/-- A claim about mnemonic, mode and base count holds of every instruction of the documented mnemonics `ms` when it
holds of the table's own instructions, with operand bytes 0. -/
theorem mode_baseCycles_of_table {ms : List Mnemonic} {claim : Mode → Nat → Prop}
    (hms : Mnemonic.undocumented ∉ ms)
    (htable : ∀ op, (decodeWindow op 0 0).mnemonic ∈ ms →
      claim (decodeWindow op 0 0).operand.mode (decodeWindow op 0 0).baseCycles.toNat)
    {i : Instr} (hi : i.mnemonic ∈ ms) : claim i.operand.mode i.baseCycles.toNat := by
  have hrow := encodingRow_eq_of_opcode fun hu => hms (hu ▸ hi)
  simp only [Instr.encodingRow, Prod.mk.injEq] at hrow
  obtain ⟨hmnemonic, -, hmode, -, hbase⟩ := hrow
  rw [hmode, hbase]
  exact htable i.opcode (hmnemonic ▸ hi)

/-- The mode and base count of a class are among `rows`. -/
theorem mode_baseCycles_mem_of_table {ms : List Mnemonic} {rows : List (Mode × Nat)}
    (h : Mnemonic.undocumented ∉ ms ∧ ∀ op, (decodeWindow op 0 0).mnemonic ∈ ms →
      ((decodeWindow op 0 0).operand.mode, (decodeWindow op 0 0).baseCycles.toNat) ∈ rows)
    (i : Instr) (hi : i.mnemonic ∈ ms) : (i.operand.mode, i.baseCycles.toNat) ∈ rows :=
  mode_baseCycles_of_table (claim := fun mode n => (mode, n) ∈ rows) h.1 h.2 hi

/-- A class has the one base count `n`, whatever the mode. -/
theorem baseCycles_eq_of_table {ms : List Mnemonic} {n : Byte}
    (h : Mnemonic.undocumented ∉ ms ∧ ∀ op, (decodeWindow op 0 0).mnemonic ∈ ms →
      (decodeWindow op 0 0).baseCycles.toNat = n.toNat)
    (i : Instr) (hi : i.mnemonic ∈ ms) : i.baseCycles = n :=
  BitVec.eq_of_toNat_eq (mode_baseCycles_of_table (claim := fun _ k => k = n.toNat) h.1 h.2 hi)

/-- A mode that reports a page cross is one of the three indexed ones of R87. -/
theorem mode_of_extraCycle {m : Operand} {s : State} (h : m.extraCycle s = true) :
    m.mode ∈ [Mode.abx, .aby, .izy] := by
  cases m with
  | abx _ | aby _ | izy _ => simp [Operand.mode]
  | _ => cases h

/-- The page-cross cycle is charged when mode and operation both report it, and it is 1 (R96). -/
theorem reports_of_pageCycle_ne_zero {i : Instr} {s : State} (h : i.pageCycle s ≠ 0) :
    i.operand.extraCycle (i.entry s) = true ∧ i.mnemonic.reportsExtra = true ∧ i.pageCycle s = 1 := by
  rcases hb : i.operand.extraCycle (i.entry s) && i.mnemonic.reportsExtra with _ | _
  · exact absurd (congrArg bit hb) h
  · obtain ⟨hmode, hmnemonic⟩ := Bool.and_eq_true_iff.1 hb
    exact ⟨hmode, hmnemonic, congrArg bit hb⟩

end Sys2Proof
end

section
/-! SUPPORT. What an instruction starts from forgets the counter (R95), and the state at power-on and after the host's
reset (R220, R221). -/

namespace Sys2Proof.Machine

/-- The base count overwrites the counter the fetch finds (R95). -/
theorem entry_with_cycles (i : Instr) (s : State) (n : Byte) : i.entry { s with cycles := n } = i.entry s := rfl

/-- All memory is 0x00 at power-on (R220). -/
@[simp] theorem State.powerOn_read (params : Params) (addr : Addr) : (State.powerOn params).read addr = 0x00#8 := rfl

/-- An all-zero memory gives 0x0000 through the reset vector, as through any other (R220). -/
theorem State.powerOn_read16 (params : Params) (addr : Addr) : (State.powerOn params).read16 addr = 0x0000#16 := by
  rw [State.read16, State.powerOn_read, State.powerOn_read]
  rfl

theorem State.powerOn_pc_of_constant {params : Params} {pc : Addr} (h : params.resetPcSource = .constant pc) :
    (State.powerOn params).pc = pc := congrArg State.powerOnPc h

theorem State.powerOn_pc_of_vector {params : Params} (h : params.resetPcSource = .vector) :
    (State.powerOn params).pc = (State.powerOn params).read16 0xFFFC#16 :=
  (congrArg State.powerOnPc h).trans (State.powerOn_read16 ..).symm

theorem inv_powerOn (params : Params) : (State.powerOn params).Inv :=
  ⟨Memory.wf_nil, (by decide : statusFlag 0x20#8 .u = true), .inl rfl, fun _ => ⟨rfl, rfl, rfl⟩⟩

theorem State.resetPc_of_constant {s : State} {pc : Addr} (h : s.params.resetPcSource = .constant pc) :
    s.resetPc = pc := by
  rw [State.resetPc, h]

theorem State.resetPc_of_vector {s : State} (h : s.params.resetPcSource = .vector) :
    s.resetPc = joinBytes (s.read 0xFFFD#16) (s.read 0xFFFC#16) := by
  rw [State.resetPc, h]
  rfl

end Sys2Proof.Machine
end

section
/-! PROOFS. The statements of 70_reset_and_hazards.md: base counts by class, independence of the counter, power-on and
the host's reset. -/

namespace Sys2Proof.Machine

/-- Settles O9: the classes are read off the dispatch table; the page-cross cycle needs the report of mode and
operation. -/
theorem baseCountsByClass : Obligations.BaseCountsByClass := by
  refine ⟨mode_baseCycles_mem_of_table (by decide), mode_baseCycles_mem_of_table (by decide),
    mode_baseCycles_mem_of_table (by decide), baseCycles_eq_of_table (by decide), baseCycles_eq_of_table (by decide),
    baseCycles_eq_of_table (by decide),
    fun i hi => mode_baseCycles_mem_of_table (by decide) i (List.mem_singleton.2 hi),
    baseCycles_eq_of_table (by decide),
    fun i hi => baseCycles_eq_of_table (by decide) i (List.mem_singleton.2 hi), fun i hi => ?_, fun i s hne => ?_⟩
  · obtain ⟨c, hc⟩ := Option.isSome_iff_exists.1 hi
    exact ⟨baseCycles_of_branch hc, mode_eq_rel_iff.2 hi⟩
  · obtain ⟨hmode, hreports, hone⟩ := reports_of_pageCycle_ne_zero hne
    exact ⟨List.contains_iff_mem.1 hreports, mode_of_extraCycle hmode, hone⟩

/-- Settles O50: the fetch overwrites the counter before the operation runs. -/
theorem resultsDoNotDependOnTheCounter : Obligations.ResultsDoNotDependOnTheCounter := by
  intro i s n hmn hc
  obtain ⟨op, hop⟩ | ⟨op, rfl⟩ := documented_or_not i
  · calc exec i { s with cycles := n }
      _ = .next (runOperation i.operand op (i.entry { s with cycles := n })) := exec_connected hc hop
      _ = .next (runOperation i.operand op (i.entry s)) := by rw [entry_with_cycles]
      _ = exec i s := (exec_connected hc hop).symm
  · exact absurd rfl hmn

/-- Settles O51: reset is the power-on state at the default parameters. -/
theorem resetMeetsTheInvariant : Obligations.ResetMeetsTheInvariant :=
  ⟨inv_powerOn _, inv_powerOn⟩

/-- Settles O56: the fields by the definition of the power-on state, PC by its source. -/
theorem powerOnValues : Obligations.PowerOnValues :=
  ⟨fun params => ⟨rfl, rfl, rfl, rfl, rfl, rfl, rfl, rfl, rfl, rfl, rfl, rfl, rfl, rfl, rfl, rfl, rfl, rfl,
   State.powerOn_read params, fun _ => State.powerOn_pc_of_constant, State.powerOn_pc_of_vector⟩, rfl⟩

/-- Settles O57: the fields by the definition of the reset, PC by its source. -/
theorem hostResetRestoresRegisters : Obligations.HostResetRestoresRegisters := fun _ =>
  ⟨rfl, rfl, rfl, rfl, rfl, rfl, rfl, rfl, rfl, rfl, rfl, rfl, rfl, rfl,
   fun _ => State.resetPc_of_constant, State.resetPc_of_vector⟩

end Sys2Proof.Machine
end
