-- ==== Sys2Proof/Word.lean ====
section
/-!
DEFINITION. The words the host and the block exchange (00_scope.md R7): bytes, 32-bit words and the
7-bit word address of the register port (20_memory.md R60).
-/

namespace Sys2Proof

/-- 8 bits (R7). -/
abbrev Byte := BitVec 8

/-- 32 bits: a command word, a register value (R7, R63). -/
abbrev Word := BitVec 32

/-- A word address of the host register space (R60). -/
abbrev WAddr := BitVec 7

end Sys2Proof
end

EXERCISE GOAL — Within the listing, how many lines hold the string "obtain"? State that number alone.

SOLUTION TO THE PROBLEM — 5